Reproduce exactly, and only, the lines below from the one containing "def srPaden (r" through the one containing "rounded up. -/".

Items listed in a dataset:
Content starts

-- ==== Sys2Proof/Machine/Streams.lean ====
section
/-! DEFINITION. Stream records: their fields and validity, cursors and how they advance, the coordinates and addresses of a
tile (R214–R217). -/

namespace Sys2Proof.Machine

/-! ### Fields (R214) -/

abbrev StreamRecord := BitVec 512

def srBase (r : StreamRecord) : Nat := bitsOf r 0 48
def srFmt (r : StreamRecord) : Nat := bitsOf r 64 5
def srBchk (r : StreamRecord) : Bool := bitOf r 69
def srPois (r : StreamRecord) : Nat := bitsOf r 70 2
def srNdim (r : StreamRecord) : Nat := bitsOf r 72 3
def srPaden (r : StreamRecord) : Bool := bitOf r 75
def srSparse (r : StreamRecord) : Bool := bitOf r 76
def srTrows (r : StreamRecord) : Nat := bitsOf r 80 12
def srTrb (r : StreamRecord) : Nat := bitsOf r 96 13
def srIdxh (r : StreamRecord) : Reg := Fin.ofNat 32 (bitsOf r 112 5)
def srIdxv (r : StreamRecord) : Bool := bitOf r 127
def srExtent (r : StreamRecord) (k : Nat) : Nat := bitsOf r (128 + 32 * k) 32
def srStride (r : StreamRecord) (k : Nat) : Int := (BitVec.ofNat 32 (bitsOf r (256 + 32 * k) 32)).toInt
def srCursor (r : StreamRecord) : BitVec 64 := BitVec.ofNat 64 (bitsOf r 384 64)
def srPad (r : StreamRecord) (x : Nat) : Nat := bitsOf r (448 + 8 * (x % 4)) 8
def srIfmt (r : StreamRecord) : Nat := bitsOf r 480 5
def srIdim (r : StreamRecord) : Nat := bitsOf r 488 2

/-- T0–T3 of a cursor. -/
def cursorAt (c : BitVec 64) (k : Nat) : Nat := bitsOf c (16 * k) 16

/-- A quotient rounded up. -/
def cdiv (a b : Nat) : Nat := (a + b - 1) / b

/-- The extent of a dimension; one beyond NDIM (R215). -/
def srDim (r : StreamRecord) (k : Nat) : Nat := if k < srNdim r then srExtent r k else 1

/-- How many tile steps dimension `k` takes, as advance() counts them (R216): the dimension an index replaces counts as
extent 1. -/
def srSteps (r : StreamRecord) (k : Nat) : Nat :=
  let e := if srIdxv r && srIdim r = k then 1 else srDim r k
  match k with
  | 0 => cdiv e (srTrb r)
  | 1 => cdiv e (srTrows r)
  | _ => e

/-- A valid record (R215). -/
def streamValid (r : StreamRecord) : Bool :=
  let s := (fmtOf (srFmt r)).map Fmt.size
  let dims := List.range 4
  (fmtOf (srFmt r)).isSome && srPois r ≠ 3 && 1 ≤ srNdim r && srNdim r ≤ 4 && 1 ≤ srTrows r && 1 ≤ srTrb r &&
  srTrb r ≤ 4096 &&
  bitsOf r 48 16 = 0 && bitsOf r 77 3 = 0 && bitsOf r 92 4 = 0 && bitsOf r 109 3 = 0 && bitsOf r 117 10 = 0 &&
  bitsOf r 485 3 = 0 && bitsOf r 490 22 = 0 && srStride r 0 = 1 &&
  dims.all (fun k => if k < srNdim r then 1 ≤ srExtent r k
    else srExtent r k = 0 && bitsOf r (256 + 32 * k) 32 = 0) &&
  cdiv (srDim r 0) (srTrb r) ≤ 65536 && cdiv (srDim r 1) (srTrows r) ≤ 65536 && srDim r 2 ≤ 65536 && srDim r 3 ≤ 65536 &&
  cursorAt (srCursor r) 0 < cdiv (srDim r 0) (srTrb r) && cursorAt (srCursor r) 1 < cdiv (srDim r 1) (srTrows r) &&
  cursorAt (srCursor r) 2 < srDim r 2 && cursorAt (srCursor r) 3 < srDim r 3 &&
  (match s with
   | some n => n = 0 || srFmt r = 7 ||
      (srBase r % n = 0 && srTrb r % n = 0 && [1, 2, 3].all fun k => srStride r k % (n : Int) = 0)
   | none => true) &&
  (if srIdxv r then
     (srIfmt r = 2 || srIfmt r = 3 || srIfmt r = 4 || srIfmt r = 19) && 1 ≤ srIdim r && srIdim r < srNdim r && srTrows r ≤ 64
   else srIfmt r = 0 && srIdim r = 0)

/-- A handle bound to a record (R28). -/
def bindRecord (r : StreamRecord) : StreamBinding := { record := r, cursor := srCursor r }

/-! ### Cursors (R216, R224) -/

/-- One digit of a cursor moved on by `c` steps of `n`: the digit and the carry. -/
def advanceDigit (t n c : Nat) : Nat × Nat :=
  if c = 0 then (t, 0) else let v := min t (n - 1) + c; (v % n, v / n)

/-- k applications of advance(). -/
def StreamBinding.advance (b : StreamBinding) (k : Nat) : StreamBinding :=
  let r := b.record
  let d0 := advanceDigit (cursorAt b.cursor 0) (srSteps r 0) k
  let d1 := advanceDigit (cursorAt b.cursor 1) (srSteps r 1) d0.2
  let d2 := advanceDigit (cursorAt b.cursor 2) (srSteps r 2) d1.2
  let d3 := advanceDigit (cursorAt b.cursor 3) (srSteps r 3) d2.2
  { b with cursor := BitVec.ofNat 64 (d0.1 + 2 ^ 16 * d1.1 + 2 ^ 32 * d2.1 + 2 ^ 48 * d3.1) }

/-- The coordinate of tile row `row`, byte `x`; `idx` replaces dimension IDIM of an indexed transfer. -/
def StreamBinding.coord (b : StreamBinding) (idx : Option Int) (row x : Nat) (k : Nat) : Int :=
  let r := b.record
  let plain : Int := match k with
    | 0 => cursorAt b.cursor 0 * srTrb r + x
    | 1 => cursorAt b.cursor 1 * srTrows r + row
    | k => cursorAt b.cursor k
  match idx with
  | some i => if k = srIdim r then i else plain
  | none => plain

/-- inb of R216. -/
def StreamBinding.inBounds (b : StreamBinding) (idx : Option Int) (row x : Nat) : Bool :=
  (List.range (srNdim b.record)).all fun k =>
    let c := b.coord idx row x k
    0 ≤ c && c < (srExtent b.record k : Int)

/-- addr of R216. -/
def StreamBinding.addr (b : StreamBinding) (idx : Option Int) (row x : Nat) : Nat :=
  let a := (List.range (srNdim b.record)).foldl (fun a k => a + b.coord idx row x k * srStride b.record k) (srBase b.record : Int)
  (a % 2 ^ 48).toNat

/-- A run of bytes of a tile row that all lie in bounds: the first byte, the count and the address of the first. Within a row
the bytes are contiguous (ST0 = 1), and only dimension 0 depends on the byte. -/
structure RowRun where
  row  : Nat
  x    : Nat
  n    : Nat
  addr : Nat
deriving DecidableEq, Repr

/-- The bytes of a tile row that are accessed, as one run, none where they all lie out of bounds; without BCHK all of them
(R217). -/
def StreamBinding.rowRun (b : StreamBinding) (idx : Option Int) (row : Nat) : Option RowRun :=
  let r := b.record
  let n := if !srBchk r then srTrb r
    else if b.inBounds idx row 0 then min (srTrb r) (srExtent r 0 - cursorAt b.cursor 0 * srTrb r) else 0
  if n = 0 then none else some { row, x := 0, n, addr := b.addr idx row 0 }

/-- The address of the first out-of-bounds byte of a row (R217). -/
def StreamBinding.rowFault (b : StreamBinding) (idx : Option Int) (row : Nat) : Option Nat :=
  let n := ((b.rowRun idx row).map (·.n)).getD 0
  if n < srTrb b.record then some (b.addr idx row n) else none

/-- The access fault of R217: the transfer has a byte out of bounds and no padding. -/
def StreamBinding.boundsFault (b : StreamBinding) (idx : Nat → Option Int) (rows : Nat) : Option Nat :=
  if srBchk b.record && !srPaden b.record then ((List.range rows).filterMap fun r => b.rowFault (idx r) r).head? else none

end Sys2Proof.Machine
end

Content ends

▶ **Output for this task**
def srPaden (r : StreamRecord) : Bool := bitOf r 75
def srSparse (r : StreamRecord) : Bool := bitOf r 76
def srTrows (r : StreamRecord) : Nat := bitsOf r 80 12
def srTrb (r : StreamRecord) : Nat := bitsOf r 96 13
def srIdxh (r : StreamRecord) : Reg := Fin.ofNat 32 (bitsOf r 112 5)
def srIdxv (r : StreamRecord) : Bool := bitOf r 127
def srExtent (r : StreamRecord) (k : Nat) : Nat := bitsOf r (128 + 32 * k) 32
def srStride (r : StreamRecord) (k : Nat) : Int := (BitVec.ofNat 32 (bitsOf r (256 + 32 * k) 32)).toInt
def srCursor (r : StreamRecord) : BitVec 64 := BitVec.ofNat 64 (bitsOf r 384 64)
def srPad (r : StreamRecord) (x : Nat) : Nat := bitsOf r (448 + 8 * (x % 4)) 8
def srIfmt (r : StreamRecord) : Nat := bitsOf r 480 5
def srIdim (r : StreamRecord) : Nat := bitsOf r 488 2

/-- T0–T3 of a cursor. -/
def cursorAt (c : BitVec 64) (k : Nat) : Nat := bitsOf c (16 * k) 16

/-- A quotient rounded up. -/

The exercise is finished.